IndianPine Site3 dataset taken by AVIRIS, an aerial imaging camera equipped with a high-resolution sensor, can be read by scikit-learn.

module install

pip install git+https://github.com/helmenov/IndianPines

provides

  • Readme.md : This document self
  • setup.py : Script required for installing the package by pip
  • __init__.py : constructor for the provided modules
  • dataset.py : Main module includes two function load and make_dataset
  • example.py: sample code
  • resource/
    • IndianPines.rst: Description for dataset
    • LabelsFromTIF.rst: Description for Original Ground Truth
    • LabelsFromMAT.rst: Description for GIC Ground Truth
    • ReduceWaterAbsorption.rst: Description for Reducing Water Absorption Channels
    • recategorize_rules/
      • recategorize17to10.csv: recategorize_rule example. which recategorize original 17 categories to 10 categories.

usage

import IndianPines as pines

see example

IndianPines.load

load(
  pca = 0,
  include_background = True,
  recategorize_rule = None,
  exclude_WaterAbsorptionChannels = True,
)

Inputs

  • pca : Parameter for PCA (default: 0)

    • pca == 0: No analized
    • 0 < pca < 1 (float): contribution ratio
    • pca >= 1 (int): number of dimensions after compression
    • pca < 0 : No compression but analyzed PCs
    • it effects the bunch shape (if >0, ($145 * 145$, $220$)->($145 * 145$, #_of_features))
  • include_background : whether the background (un-registered) samples are included in the Bunch or not. (default: True)

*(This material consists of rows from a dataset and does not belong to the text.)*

-- ==== Sys2Proof/Tests/Slice0.lean ====
section
/-! SUPPORT. The model's own tests. Every expected value is written out from spec/95_test_vectors.md (the section is named) or
from the encoding tables of spec/30_encoding.md. Then the witnesses: for each statement with hypotheses a concrete state and
operands that meet them. -/

namespace Sys2Proof.Tests

open Sys2Proof Sys2Proof.Machine

/-! ### Helpers -/

/-- The geometry G8 of spec/95_test_vectors.md. -/
def g8 : Geometry :=
  { flashAddr := 0x10000000, flashSize := 0x01000000, eraseSize := 4096, writeSize := 256, maxDataLen := 256 }

/-- Parameters under G8 with a one-byte image; `0x5A` stands for "init". -/
def params : Params :=
  { geometry := g8, flashInit := { fill := 0x5A, cells := [] }, image := { addr := 0x10000000, data := [0x01] },
    maxSyncAttempts := 1 }

/-- A session in WAIT_SYNC with a match of `i` bytes in progress and bytes unread. -/
def hunting (i : Fin 4) (rx : List Byte) : State := { State.create params with syncIdx := i, rx := rx }

/-- A synchronised session in the state `st`, bytes unread. -/
def synced (st : SeqState) (rx : List Byte) : State :=
  { State.create params with st := st, hasSynced := true, rx := rx }

/-- The flash with the bytes given from an address up. -/
def flashWith (lo : Nat) (bs : List Byte) (s : State) : State := s.withFlash (s.flash.write lo bs)

/-- The host in a step of its sequence, its move next, under G8 and with the padded image of one byte. -/
def hostAt (step : HStep) (phase : HPhase) (sent : Option Instr) : State :=
  let s := State.create params
  { s with
    agenda := [.host]
    host :=
      { s.host with
        progress := .running step, phase := phase, sent := sent, dev := some g8, padded := some (padTo 256 [0x01]),
        attempts := 1, synced := decide (step ≠ .sync) } }

/-- Whether a step or a meaning answers a next state with a property. -/
def nextHas (r : Result) (p : State → Bool) : Bool :=
  match r with
  | .next s => p s
  | .fault _ => false
  | .refused _ => false

/-! ### WellFormed: each check has an ill-formed term that it refuses -/

theorem test_wf_writ_short : (Instr.writ 0 4 [0x01, 0x02]).wellFormed = false := by decide
theorem test_wf_writ_long : (Instr.writ 0 0 [0x01]).wellFormed = false := by decide
theorem test_wf_okok_two_args : (Instr.okok [1, 2] []).wellFormed = false := by decide
theorem test_wf_okok_args_and_payload : (Instr.okok [1] [0x00]).wellFormed = false := by decide
theorem test_wf_accepts : (Instr.writ 0xFFFFFFFF 1 [0xAA]).wellFormed = true ∧ (Instr.okok [1, 2, 3, 4, 5] []).wellFormed = true
    ∧ (Instr.okok [] [0x11, 0x22]).wellFormed = true := by decide

/-! ### Decoding (95 §2.4; the tag words of R98) -/

theorem test_decode_sync : decodeCmd [0x53, 0x59, 0x4E, 0x43] = .frame .sync [] := by decide
theorem test_decode_info : decodeCmd [0x49, 0x4E, 0x46, 0x4F, 0x00] = .frame .info [0x00] := by decide
theorem test_decode_read : decodeCmd [0x52, 0x45, 0x41, 0x44, 0x0E, 0x00, 0x00, 0x10, 0x08, 0x00, 0x00, 0x00]
    = .frame (.read 0x1000000E 8) [] := by decide
theorem test_decode_eras : decodeCmd [0x45, 0x52, 0x41, 0x53, 0x00, 0x00, 0x00, 0x10, 0x00, 0x10, 0x00, 0x00]
    = .frame (.eras 0x10000000 4096) [] := by decide
theorem test_decode_writ :
    decodeCmd [0x57, 0x52, 0x49, 0x54, 0x10, 0x00, 0x00, 0x10, 0x04, 0x00, 0x00, 0x00, 0xDE, 0xAD, 0xBE, 0xEF]
      = .frame (.writ 0x10000010 4 [0xDE, 0xAD, 0xBE, 0xEF]) [] := by decide
theorem test_decode_seal :
    decodeCmd [0x53, 0x45, 0x41, 0x4C, 0x00, 0x00, 0x00, 0x10, 0x00, 0x02, 0x00, 0x00, 0xEC, 0xBA, 0xCF, 0xCF]
      = .frame (.sealImage 0x10000000 512 0xCFCFBAEC) [] := by decide
theorem test_decode_gogo : decodeCmd [0x47, 0x4F, 0x47, 0x4F, 0x00, 0x00, 0x00, 0x10] = .frame (.gogo 0x10000000) [] := by decide
theorem test_decode_statuses : decodeFrame [0x4F, 0x4B, 0x4F, 0x4B] = .frame (.okok [] []) []
    ∧ decodeFrame [0x45, 0x52, 0x52, 0x21] = .frame .err [] ∧ decodeFrame [0x50, 0x49, 0x43, 0x4F] = .frame .pico [] := by decide
theorem test_decode_unknown : decodeCmd [0x4F, 0x4B, 0x4F, 0x4B, 0x01] = .unknownOpcode [0x01]
    ∧ decodeFrame [0x73, 0x79, 0x6E, 0x63] = .unknownOpcode [] ∧ decodeFrame [0x43, 0x4E, 0x59, 0x53] = .unknownOpcode []
    ∧ decodeFrame [0x00, 0x00, 0x00, 0x00] = .unknownOpcode [] := by decide
theorem test_decode_waits :
    decodeCmd [0x57, 0x52, 0x49, 0x54, 0x00, 0x00, 0x00, 0x10, 0x04, 0x00, 0x00, 0x00, 0x01, 0x02] = .incomplete := by decide
theorem test_decode_resp_info : decodeResp .info
    [0x4F, 0x4B, 0x4F, 0x4B, 0x00, 0x00, 0x00, 0x10, 0x00, 0x00, 0x00, 0x01, 0x00, 0x10, 0x00, 0x00, 0x00, 0x01, 0x00, 0x00,
      0x00, 0x01, 0x00, 0x00] = .response ⟨.okok, [0x10000000, 0x01000000, 4096, 256, 256], []⟩ := by decide
theorem test_decode_resp_corners : decodeResp .info [0x45, 0x52, 0x52, 0x21] = .response ⟨.err, [], []⟩
    ∧ decodeResp (.eras 0 0) [0x50, 0x49, 0x43, 0x4F] = .response ⟨.pico, [], []⟩
    ∧ decodeResp .sync [0x6F, 0x6B, 0x6F, 0x6B] = .protocolViolation := by decide

/-- The ten words of spec/opcode_table.json, with every operand bit that the table leaves out zero. -/
theorem test_table_words :
    decodeTableWord 32 0x53594E43 = some .sync ∧ decodeTableWord 32 0x494E464F = some .info
    ∧ decodeTableWord 32 0x52454144 = some (.read 0 0) ∧ decodeTableWord 32 0x45524153 = some (.eras 0 0)
    ∧ decodeTableWord 32 0x57524954 = some (.writ 0 0 []) ∧ decodeTableWord 32 0x5345414C = some (.sealImage 0 0 0)
    ∧ decodeTableWord 32 0x474F474F = some (.gogo 0) ∧ decodeTableWord 32 0x4F4B4F4B = some (.okok [] [])
    ∧ decodeTableWord 32 0x45525221 = some .err ∧ decodeTableWord 32 0x5049434F = some .pico := by decide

    • it effects the bunch shape (if False, ($145 * 145$, $220$)->(#_of_samples, $220$))
  • recategorize_rule : (default: None)

    • original data is categorized 16-category and background. But some categories are very few counted. Therefore you can reserve Transform Table as following format, and set it in this option.

    if you recategorize in following new categories

    BackGround Alfalfa Corn Grass Hay-windrowed Soybeans Wheat Woods Bldg-Grass-Tree-Drives Stone-steel towers
    #ffffff #ff0088 #0000ff #007f7f #a2b5cd #da70d6 #ffa500 #884428 #00ff00 #ffff00

    in following transform rule

    original 0 1 2 3 4 5 6 7 8 9 10 11 12 13 14 15 16
    recategorized 0 1 2 2 2 3 3 0 4 0 5 5 5 6 7 8 9

    , you should write following CSV file.

    BackGround,Alfalfa,Corn,Grass,Hay-windrowed,Soybeans,Wheat,Woods,Bldg-Grass-Tree-Drives,Stone-steel towers
    #ffffff,#ff0088,#0000ff,#007f7f,#a2b5cd,#da70d6,#ffa500,#884428,#00ff00,#ffff00
    0,1,2,2,2,3,3,0,4,0,5,5,5,6,7,8,9
    
  • exclude_WaterAbsorptionChannels: (default: True)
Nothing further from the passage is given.